Topic Link
The meaning of problems
Each set which adds to the number of period of continuous section and then query the median in the current set.
Thinking
I want good ideas, but the memory card.
Then write a prescription dynamic segment tree card did not last, game room with big brother had a dynamic prescription, \ (TQL \) .

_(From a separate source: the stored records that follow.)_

theorem State.rampStep_keeps {s t : State} (h : Keeps s t) (dt : Rat) :
    Keeps s (State.rampStep t dt) := by
  unfold State.rampStep
  repeat' first
    | with_reducible assumption
    | with_reducible apply State.followPP_keeps
    | with_reducible apply State.setGen_keeps
    | with_reducible apply State.setCause_keeps
    | ((fail_if_no_progress extract_lets +onlyGivenNames x); refine (fun (hx : Keeps s x) => ?_) ?_; on_goal 2 => unfold x; on_goal 1 => clear_value x)
    | ((fail_if_no_progress extract_lets +onlyGivenNames x); clear_value x)
    | with_reducible refine Keeps.ite ?_ ?_

theorem State.stopRamp_keeps {s t : State} (h : Keeps s t) (dt : Rat) :
    Keeps s (State.stopRamp t dt) := by
  unfold State.stopRamp
  repeat' first
    | with_reducible assumption
    | with_reducible apply State.modXpt_keeps
    | with_reducible apply State.setGen_keeps
    | with_reducible apply State.followPP_keeps
    | with_reducible apply State.rampStep_keeps
    | ((fail_if_no_progress extract_lets +onlyGivenNames x); refine (fun (hx : Keeps s x) => ?_) ?_; on_goal 2 => unfold x; on_goal 1 => clear_value x)
    | with_reducible refine Keeps.ite ?_ ?_

theorem State.trackStep_keeps {s t : State} (h : Keeps s t) (tick : Bool) :
    Keeps s (State.trackStep t tick) := by
  unfold State.trackStep
  repeat' first
    | with_reducible assumption
    | with_reducible apply State.modXpt_keeps

theorem State.integrate_keeps {s t : State} (h : Keeps s t) (v : Rat) (dt : Rat) :
    Keeps s (State.integrate t v dt) := by
  unfold State.integrate
  repeat' first
    | with_reducible assumption
    | with_reducible apply State.modXpt_keeps

theorem State.reverseStep_keeps {s t : State} (h : Keeps s t) (p : PirPlan) (dt : Rat) :
    Keeps s (State.reverseStep t p dt) := by
  unfold State.reverseStep
  repeat' first
    | with_reducible assumption
    | with_reducible apply State.integrate_keeps
    | with_reducible apply State.setGen_keeps
    | with_reducible apply State.modXpt_keeps
    | ((fail_if_no_progress extract_lets +onlyGivenNames x); refine (fun (hx : Keeps s x) => ?_) ?_; on_goal 2 => unfold x; on_goal 1 => clear_value x)
    | ((fail_if_no_progress extract_lets +onlyGivenNames x); clear_value x)
    | with_reducible refine Keeps.ite ?_ ?_

theorem State.profile_keeps {s t : State} (h : Keeps s t) (tick : Bool) (dt : Rat) :
    Keeps s (State.profile t tick dt) := by
  unfold State.profile
  repeat' first
    | with_reducible assumption
    | with_reducible apply State.followPP_keeps
    | with_reducible apply State.stopRamp_keeps
    | with_reducible apply State.rampStep_keeps
    | with_reducible apply State.trackStep_keeps
    | with_reducible apply State.integrate_keeps
    | with_reducible apply State.setGen_keeps
    | with_reducible apply State.reverseStep_keeps
    | with_reducible apply State.modXpt_keeps
    | ((fail_if_no_progress extract_lets +onlyGivenNames x); refine (fun (hx : Keeps s x) => ?_) ?_; on_goal 2 => unfold x; on_goal 1 => clear_value x)
    | with_reducible refine Keeps.ite ?_ ?_
    | split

But opinions on the card can only add discrete left and right opening and closing segment tree wrote.
Code
#include <set>
#include <map>
#include <deque>
#include <queue>
#include <stack>
#include <cmath>
#include <ctime>
#include <bitset>
#include <cstdio>
#include <string>
#include <vector>
#include <cassert>
#include <cstdlib>
#include <cstring>
#include <iostream>
#include <algorithm>
using namespace std;
typedef long long LL;
typedef pair<LL, LL> pLL;
typedef pair<LL, int> pLi;
typedef pair<int, LL> pil;;
typedef pair<int, int> pii;
typedef unsigned long long uLL;
#define lson (rt<<1),L,mid
#define rson (rt<<1|1),mid + 1,R
#define lowbit(x) x&(-x)
#define name2str(name) (#name)
#define bug printf("*********\n")
#define debug(x) cout<<#x"=["<<x<<"]" <<endl
#define FIN freopen("/home/dillonh/CLionProjects/Dillonh/in.txt","r",stdin)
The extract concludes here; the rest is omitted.